Bank of Japan keeps interest rate unchanged
It ignores board member Mizuno’s opposition, expected to raise the key rate next month.
Governor Toshihiko Fukui and his policy board colleagues held the key overnight lending rate at 0.5% at a two-day meeting that ended on Thursday, the central bank said in Tokyo.
Policymakers are confident in their outlook for the economy, though they want to examine more data before increasing borrowing costs, Fukui said. The Bank of Japan will probably raise the key rate, the lowest among major economies, next month, according to economists and investors.
“Fukui’s commitment to raising interest rates will remain firm,” said Yasunari Ueno, chief market economist at Mizuho Securities Japan. “Any proposals for a rate hike support expectations of an August move.” The yen traded at 122.01 per dollar in the evening in Tokyo. The yield on Japan’s 10-year bond rose 2 basis points to 1.9%.
“There’s no change in our expectations that the economy will continue this lasting growth,” Fukui said at a news briefing. Second-quarter gross domestic product may be a “bit weaker than the first quarter,” though that won’t determine the outcome of the August policy meeting, he said.

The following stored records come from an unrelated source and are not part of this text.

-- ==== Sys2Proof/Decode.lean ====
section
/-! DEFINITION. The 128-bit encodings of the micro-ops (R136 to R159), the refusals that one micro-op meets on its
own fields (R511, R509, R11), and the command a table word spells: the opcode table gives no row any bits. -/

namespace Sys2Proof

open Machine (fieldN)

/-- LAYER, OPID, OPCODE and operands (R136). -/
def uopWord (id : Ids) (op : BitVec 8) (x : BitVec 88) : BitVec 128 := id.layer ++ id.opid ++ op ++ x

/-- LOOP setn (R158). -/
def loopSetnBits (f : LoopSetnF) : BitVec 88 := (0#2) ++ f.n ++ f.value ++ f.rsvd

/-- LOOP setq (R158). -/
def loopSetqBits (f : LoopSetqF) : BitVec 88 := (1#2) ++ f.q ++ f.rsvd ++ f.value

/-- LOOP branch (R158). -/
def loopBranchBits (f : LoopBranchF) : BitVec 88 := (2#2) ++ f.n ++ f.rsvd1 ++ f.target ++ f.rsvd0

/-- LOOP jump (R158). -/
def loopJumpBits (f : LoopJumpF) : BitVec 88 := (3#2) ++ f.rsvd1 ++ f.target ++ f.rsvd0

/-- WAITC count (R159). -/
def waitcCountBits (f : WaitcCountF) : BitVec 88 := (0#2) ++ f.count ++ f.rsvd

/-- WAITC done (R159). -/
def waitcDoneBits (f : WaitcDoneF) : BitVec 88 := (1#2) ++ f.cnt ++ f.k ++ f.rsvd

/-- MACP (R140). -/
def macpBits (f : MacpF) : BitVec 88 :=
  f.macros ++ f.half ++ f.rgmask ++ f.bm1 ++ f.asgn ++ f.mode ++ f.grp ++ f.sk ++ f.partner ++ f.rsvd

/-- LDW (R142). -/
def ldwBits (f : LdwF) : BitVec 88 :=
  f.macros ++ f.src ++ f.rgmask ++ f.pm1 ++ f.wsgn ++ f.chkgen ++ f.fin ++ f.qsrc ++ f.inc ++ f.cnt ++ f.rsvd

/-- SWAP (R143). -/
def swapBits (f : SwapF) : BitVec 88 := f.macros ++ f.rsvd

/-- ACLR (R144). -/
def aclrBits (f : AclrF) : BitVec 88 :=
  f.macros ++ f.slot ++ f.amode ++ f.obase ++ f.ostep ++ f.oper ++ f.rsvd

/-- APRE (R144). -/
def apreBits (f : ApreF) : BitVec 88 :=
  f.macros ++ f.slot ++ f.amode ++ f.obase ++ f.ostep ++ f.oper ++ f.fmt ++ f.psh ++ f.qsrc ++ f.inc ++ f.nm1 ++
    f.rsvd

/-- ADRN (R146). -/
def adrnBits (f : AdrnF) : BitVec 88 := f.slot ++ f.pset ++ f.qdst ++ f.inc ++ f.nm1 ++ f.cbase ++ f.rsvd

/-- PRESCAN (R147). -/
def prescanBits (f : PrescanF) : BitVec 88 := f.slot ++ f.qsrc ++ f.inc ++ f.nbm1 ++ f.rsvd

/-- PPU (R148). -/
def ppuBits (f : PpuF) : BitVec 88 :=
  f.fmt ++ f.func ++ f.pset ++ f.zp ++ f.qmin ++ f.qmax ++ f.qscale ++ f.qpar ++ f.rsvd

/-- STAT open and close (R149): SMODE leads. -/
def statBits (close : BitVec 1) (f : StatF) : BitVec 88 := close ++ f.q ++ f.inc ++ f.c0 ++ f.nm1 ++ f.rsvd

/-- OUTP pass (R150). -/
def outpPassBits (f : OutpPassF) : BitVec 88 :=
  f.macros ++ (0#1) ++ f.half ++ f.rgmask ++ f.bm1 ++ f.asgn ++ f.rsvd

/-- OUTP load (R150). -/
def outpLoadBits (f : OutpLoadF) : BitVec 88 := f.macros ++ (1#1) ++ f.qsrc ++ f.inc ++ f.rsvd

/-- MOVE (R151): DKIND is given by the row. -/
def moveBits (dkind : BitVec 2) (f : MoveF) : BitVec 88 :=
  f.qsrc ++ f.sinc ++ dkind ++ f.qdst ++ f.dinc ++ f.dsel ++ f.dmacros ++ f.cw ++ f.lm1 ++ f.rsvd

/-- RPUT (R152). -/
def rputBits (f : RputF) : BitVec 88 :=
  f.qsrc ++ f.sinc ++ f.cred ++ f.dofs ++ f.lm1 ++ f.urg ++ f.cnt ++ f.rsvd

/-- DMAH (R153): DIR is given by the row. -/
def dmahBits (dir : BitVec 1) (f : DmahF) : BitVec 88 :=
  dir ++ f.qhbm ++ f.hinc ++ f.qsp ++ f.sinc ++ f.l32m1 ++ f.cnt ++ f.rsvd

/-- RDV (R154): ACT is given by the row. -/
def rdvBits (act : BitVec 2) (f : RdvF) : BitVec 88 := act ++ f.rid ++ f.grant ++ f.rsvd

/-- GATE (R155). -/
def gateBits (f : GateF) : BitVec 88 := f.start ++ f.rsvd

/-- HINT (R156). -/
def hintBits (f : HintF) : BitVec 88 := f.level ++ f.dist ++ f.plen ++ f.rsvd

/-- TWIN (R157). -/
def twinBits (f : TwinF) : BitVec 88 := f.macros ++ f.spbanks ++ f.wlen ++ f.rsvd

/-- The stored word of a micro-op row; none for the rows that are no micro-ops. -/
def encode (i : Instr) : Option (BitVec 128) :=
  match i with
  | .nop _ id r => some (uopWord id 0x00 r)
  | .loopSetn _ id f => some (uopWord id 0x01 (loopSetnBits f))
  | .loopSetq _ id f => some (uopWord id 0x01 (loopSetqBits f))
  | .loopBranch _ id f => some (uopWord id 0x01 (loopBranchBits f))
  | .loopJump _ id f => some (uopWord id 0x01 (loopJumpBits f))
  | .waitcCount _ id f => some (uopWord id 0x02 (waitcCountBits f))
  | .waitcDone _ id f => some (uopWord id 0x02 (waitcDoneBits f))
  | .macp _ id f => some (uopWord id 0x08 (macpBits f))
  | .ldw _ id f => some (uopWord id 0x10 (ldwBits f))
  | .swap _ id f => some (uopWord id 0x11 (swapBits f))
  | .aclr _ id f => some (uopWord id 0x18 (aclrBits f))
  | .apre _ id f => some (uopWord id 0x19 (apreBits f))
  | .adrn _ id f => some (uopWord id 0x1A (adrnBits f))
  | .prescan _ id f => some (uopWord id 0x1B (prescanBits f))
  | .ppu _ id f => some (uopWord id 0x20 (ppuBits f))
  | .statOpen _ id f => some (uopWord id 0x21 (statBits 0 f))
  | .statClose _ id f => some (uopWord id 0x21 (statBits 1 f))
  | .outpPass _ id f _ => some (uopWord id 0x28 (outpPassBits f))
  | .outpLoad _ id f => some (uopWord id 0x28 (outpLoadBits f))
  | .moveToScratchpad _ id f => some (uopWord id 0x30 (moveBits 0 f))
  | .moveToStaging _ id f => some (uopWord id 0x30 (moveBits 1 f))
  | .moveToInstructionPage _ id f => some (uopWord id 0x30 (moveBits 2 f))
  | .rput _ id f => some (uopWord id 0x31 (rputBits f))
  | .dmahToScratchpad _ id f => some (uopWord id 0x32 (dmahBits 0 f))
  | .dmahToHbm _ id f => some (uopWord id 0x32 (dmahBits 1 f))
  | .rdvArrive _ id f => some (uopWord id 0x38 (rdvBits 1 f))
  | .rdvWait _ id f => some (uopWord id 0x38 (rdvBits 2 f))
  | .rdvArriveWait _ id f => some (uopWord id 0x38 (rdvBits 3 f))
  | .gate _ id f => some (uopWord id 0x39 (gateBits f))
  | .hint _ id f => some (uopWord id 0x40 (hintBits f))
  | .twin _ id f => some (uopWord id 0x48 (twinBits f))
  | _ => none

/-- The fields of LOOP setn (R158). -/
def loopSetnFields (x : BitVec 88) : LoopSetnF :=
  { n := x.extractLsb' 84 2, value := x.extractLsb' 64 20, rsvd := x.extractLsb' 0 64 }

/-- The fields of LOOP setq (R158). -/
def loopSetqFields (x : BitVec 88) : LoopSetqF :=
  { q := x.extractLsb' 83 3, rsvd := x.extractLsb' 64 19, value := x.extractLsb' 0 64 }

/-- The fields of LOOP branch (R158). -/
def loopBranchFields (x : BitVec 88) : LoopBranchF :=
  { n := x.extractLsb' 84 2, rsvd1 := x.extractLsb' 76 8, target := x.extractLsb' 64 12
    rsvd0 := x.extractLsb' 0 64 }

/-- The fields of LOOP jump (R158). -/
def loopJumpFields (x : BitVec 88) : LoopJumpF :=
  { rsvd1 := x.extractLsb' 76 10, target := x.extractLsb' 64 12, rsvd0 := x.extractLsb' 0 64 }

/-- The fields of WAITC count (R159). -/
def waitcCountFields (x : BitVec 88) : WaitcCountF :=
  { count := x.extractLsb' 66 20, rsvd := x.extractLsb' 0 66 }

/-- The fields of WAITC done (R159). -/
def waitcDoneFields (x : BitVec 88) : WaitcDoneF :=
  { cnt := x.extractLsb' 84 2, k := x.extractLsb' 76 8, rsvd := x.extractLsb' 0 76 }

/-- The fields of MACP (R140). -/
def macpFields (x : BitVec 88) : MacpF :=
  { macros := x.extractLsb' 72 16, half := x.extractLsb' 71 1, rgmask := x.extractLsb' 67 4
    bm1 := x.extractLsb' 64 3, asgn := x.extractLsb' 63 1, mode := x.extractLsb' 62 1
    grp := x.extractLsb' 60 2, sk := x.extractLsb' 58 2, partner := x.extractLsb' 54 4
    rsvd := x.extractLsb' 0 54 }

/-- The fields of LDW (R142). -/
def ldwFields (x : BitVec 88) : LdwF :=
  { macros := x.extractLsb' 72 16, src := x.extractLsb' 71 1, rgmask := x.extractLsb' 67 4
    pm1 := x.extractLsb' 64 3, wsgn := x.extractLsb' 63 1, chkgen := x.extractLsb' 62 1
    fin := x.extractLsb' 61 1, qsrc := x.extractLsb' 58 3, inc := x.extractLsb' 57 1
    cnt := x.extractLsb' 55 2, rsvd := x.extractLsb' 0 55 }

/-- The fields of SWAP (R143). -/
def swapFields (x : BitVec 88) : SwapF :=
  { macros := x.extractLsb' 72 16, rsvd := x.extractLsb' 0 72 }

/-- The fields of ACLR (R144). -/
def aclrFields (x : BitVec 88) : AclrF :=
  { macros := x.extractLsb' 72 16, slot := x.extractLsb' 69 3, amode := x.extractLsb' 67 2
    obase := x.extractLsb' 64 3, ostep := x.extractLsb' 62 2, oper := x.extractLsb' 59 3
    rsvd := x.extractLsb' 0 59 }

/-- The fields of APRE (R144). -/
def apreFields (x : BitVec 88) : ApreF :=
  { macros := x.extractLsb' 72 16, slot := x.extractLsb' 69 3, amode := x.extractLsb' 67 2
    obase := x.extractLsb' 64 3, ostep := x.extractLsb' 62 2, oper := x.extractLsb' 59 3
    fmt := x.extractLsb' 55 4, psh := x.extractLsb' 49 6, qsrc := x.extractLsb' 46 3
    inc := x.extractLsb' 45 1, nm1 := x.extractLsb' 38 7, rsvd := x.extractLsb' 0 38 }

/-- The fields of ADRN (R146). -/
def adrnFields (x : BitVec 88) : AdrnF :=
  { slot := x.extractLsb' 85 3, pset := x.extractLsb' 83 2, qdst := x.extractLsb' 80 3
    inc := x.extractLsb' 79 1, nm1 := x.extractLsb' 72 7, cbase := x.extractLsb' 60 12
    rsvd := x.extractLsb' 0 60 }

/-- The fields of PRESCAN (R147). -/
def prescanFields (x : BitVec 88) : PrescanF :=
  { slot := x.extractLsb' 85 3, qsrc := x.extractLsb' 82 3, inc := x.extractLsb' 81 1
    nbm1 := x.extractLsb' 65 16, rsvd := x.extractLsb' 0 65 }

/-- The fields of PPU (R148). -/
def ppuFields (x : BitVec 88) : PpuF :=
  { fmt := x.extractLsb' 84 4, func := x.extractLsb' 82 2, pset := x.extractLsb' 80 2
    zp := x.extractLsb' 64 16, qmin := x.extractLsb' 48 16, qmax := x.extractLsb' 32 16
    qscale := x.extractLsb' 29 3, qpar := x.extractLsb' 26 3, rsvd := x.extractLsb' 0 26 }

/-- The fields of STAT, below SMODE (R149). -/
def statFields (x : BitVec 88) : StatF :=
  { q := x.extractLsb' 84 3, inc := x.extractLsb' 83 1, c0 := x.extractLsb' 71 12, nm1 := x.extractLsb' 64 7
    rsvd := x.extractLsb' 0 64 }

/-- The fields of OUTP pass (R150). -/
def outpPassFields (x : BitVec 88) : OutpPassF :=
  { macros := x.extractLsb' 72 16, half := x.extractLsb' 70 1, rgmask := x.extractLsb' 66 4
    bm1 := x.extractLsb' 63 3, asgn := x.extractLsb' 62 1, rsvd := x.extractLsb' 0 62 }

/-- The fields of OUTP load (R150). -/
def outpLoadFields (x : BitVec 88) : OutpLoadF :=
  { macros := x.extractLsb' 72 16, qsrc := x.extractLsb' 68 3, inc := x.extractLsb' 67 1
    rsvd := x.extractLsb' 0 67 }

/-- The fields of MOVE (R151). -/
def moveFields (x : BitVec 88) : MoveF :=
  { qsrc := x.extractLsb' 85 3, sinc := x.extractLsb' 84 1, qdst := x.extractLsb' 79 3
    dinc := x.extractLsb' 78 1, dsel := x.extractLsb' 77 1, dmacros := x.extractLsb' 61 16
    cw := x.extractLsb' 58 3, lm1 := x.extractLsb' 42 16, rsvd := x.extractLsb' 0 42 }

/-- The fields of RPUT (R152). -/
def rputFields (x : BitVec 88) : RputF :=
  { qsrc := x.extractLsb' 85 3, sinc := x.extractLsb' 84 1, cred := x.extractLsb' 79 5
    dofs := x.extractLsb' 59 20, lm1 := x.extractLsb' 43 16, urg := x.extractLsb' 42 1
    cnt := x.extractLsb' 40 2, rsvd := x.extractLsb' 0 40 }

/-- The fields of DMAH, below DIR (R153). -/
def dmahFields (x : BitVec 88) : DmahF :=
  { qhbm := x.extractLsb' 84 3, hinc := x.extractLsb' 83 1, qsp := x.extractLsb' 80 3
    sinc := x.extractLsb' 79 1, l32m1 := x.extractLsb' 64 15, cnt := x.extractLsb' 62 2
    rsvd := x.extractLsb' 0 62 }

/-- The fields of RDV, below ACT (R154). -/
def rdvFields (x : BitVec 88) : RdvF :=
  { rid := x.extractLsb' 76 10, grant := x.extractLsb' 75 1, rsvd := x.extractLsb' 0 75 }

/-- The fields of GATE (R155). -/
def gateFields (x : BitVec 88) : GateF :=
  { start := x.extractLsb' 76 12, rsvd := x.extractLsb' 0 76 }

/-- The fields of HINT (R156). -/
def hintFields (x : BitVec 88) : HintF :=
  { level := x.extractLsb' 84 4, dist := x.extractLsb' 64 20, plen := x.extractLsb' 52 12
    rsvd := x.extractLsb' 0 52 }

/-- The fields of TWIN (R157). -/
def twinFields (x : BitVec 88) : TwinF :=
  { macros := x.extractLsb' 72 16, spbanks := x.extractLsb' 68 4, wlen := x.extractLsb' 48 20
    rsvd := x.extractLsb' 0 48 }

/-- The micro-op that a stored word spells on a tile, and none for a word that no row of the encoding tables has: an
opcode that R138 leaves free, a mode, a DKIND or an ACT that R154, R159 and R151 leave free. An OUTP pass is read as one
that met no parity error. -/
def decodeUop (t : TileId) (w : BitVec 128) : Option Instr :=
  let id : Ids := { layer := w.extractLsb' 112 16, opid := w.extractLsb' 96 16 }
  let x := w.extractLsb' 0 88
  let top := (x.extractLsb' 86 2).toNat
  match (w.extractLsb' 88 8).toNat with
  | 0x00 => some (.nop t id x)
  | 0x01 =>
    match top with
    | 0 => some (.loopSetn t id (loopSetnFields x))
    | 1 => some (.loopSetq t id (loopSetqFields x))
    | 2 => some (.loopBranch t id (loopBranchFields x))
    | _ => some (.loopJump t id (loopJumpFields x))
  | 0x02 =>
    match top with
    | 0 => some (.waitcCount t id (waitcCountFields x))
    | 1 => some (.waitcDone t id (waitcDoneFields x))
    | _ => none
  | 0x08 => some (.macp t id (macpFields x))
  | 0x10 => some (.ldw t id (ldwFields x))
  | 0x11 => some (.swap t id (swapFields x))
  | 0x18 => some (.aclr t id (aclrFields x))
  | 0x19 => some (.apre t id (apreFields x))
  | 0x1A => some (.adrn t id (adrnFields x))
  | 0x1B => some (.prescan t id (prescanFields x))
  | 0x20 => some (.ppu t id (ppuFields x))
  | 0x21 => some (if x.getLsbD 87 then .statClose t id (statFields x) else .statOpen t id (statFields x))
  | 0x28 => some (if x.getLsbD 71 then .outpLoad t id (outpLoadFields x) else .outpPass t id (outpPassFields x) [])
  | 0x30 =>
    match (x.extractLsb' 82 2).toNat with
    | 0 => some (.moveToScratchpad t id (moveFields x))
    | 1 => some (.moveToStaging t id (moveFields x))
    | 2 => some (.moveToInstructionPage t id (moveFields x))
    | _ => none
  | 0x31 => some (.rput t id (rputFields x))
  | 0x32 => some (if x.getLsbD 87 then .dmahToHbm t id (dmahFields x) else .dmahToScratchpad t id (dmahFields x))
  | 0x38 =>
    match top with
    | 1 => some (.rdvArrive t id (rdvFields x))
    | 2 => some (.rdvWait t id (rdvFields x))
    | 3 => some (.rdvArriveWait t id (rdvFields x))
    | _ => none
  | 0x39 => some (.gate t id (gateFields x))
  | 0x40 => some (.hint t id (hintFields x))
  | 0x48 => some (.twin t id (twinFields x))
  | _ => none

By waiting one more month, the Bank of Japan’s policymakers are able to check a report on second-quarter gross domestic product to be published in mid-August, as well as monthly data on consumer prices and industrial output. Production fell for a third month in May and consumer prices excluding fresh food slipped 0.1%, a fourth monthly drop. They also avoid any charges of a rate increase distracting from an Upper House election on July 29.
“The pretext for putting off a rate hike is that the certainty about the sustainability of economic growth has not increased,” said Takehiro Sato, chief Japan economist at Morgan Stanley in Tokyo. “However, the true reason could be that the BoJ wants to avoid paying unnecessary political cost” before the election.
Mizuno was one of three policymakers who unsuccessfully proposed a rate increase in January, a month before the central bank doubled the key rate to 0.5%. The absence of other dissenters on Thursday makes it difficult to conclude that an August rate increase will occur.
“The 8-1 vote gave about the weakest lead possible in terms of the timing of the next rate hike,” said Richard Jerram, chief Japan economist at Macquarie Securities in Tokyo. “A unanimous vote would have dampened expectations of an August rate hike. Conversely, two or three dissenters would have been taken as a repeat of the
January meeting.”
Policymakers said in the bank’s mid-term review of its half-yearly economic outlook that the economy and prices are largely improving in line with their April forecast.
Japan’s GDP probably slowed to an annual rate of 1% in the second quarter from 3.3% in the previous three months as exports and consumption lost momentum, according to the median estimate of economists. The government will release GDP in the week before the bank’s August 22-23 policy meeting.
Slower growth probably won’t deter the bank from raising rates because policymakers will check the trend by averaging GDP data over the most recent three quarters, said Morgan Stanley’s Sato. The economy expanded 5.4% in the final quarter of 2006.
Of 34 economists surveyed by Bloomberg News, 21 said the central bank will raise the key rate to 0.75% in August and eight said it will act in September. Three of the remaining five economists predicted October, one said November and the other said the rate will stay at 0.5% this year.
“Rate increases won’t be impeded unless the economy deteriorates or deflation returns,” said Ryutaro Kono, chief economist at BNP Paribas Securities Japan. “The Bank of Japan will probably keep raising rates every six months.”
Interest rates are rising globally. South Korea’s central bank raised its benchmark interest rate to a six-year high of 4.75 percent on Thursday on concern record lending to small companies may spur inflation. The Bank of England lifted its key rate for a fifth time since August last week.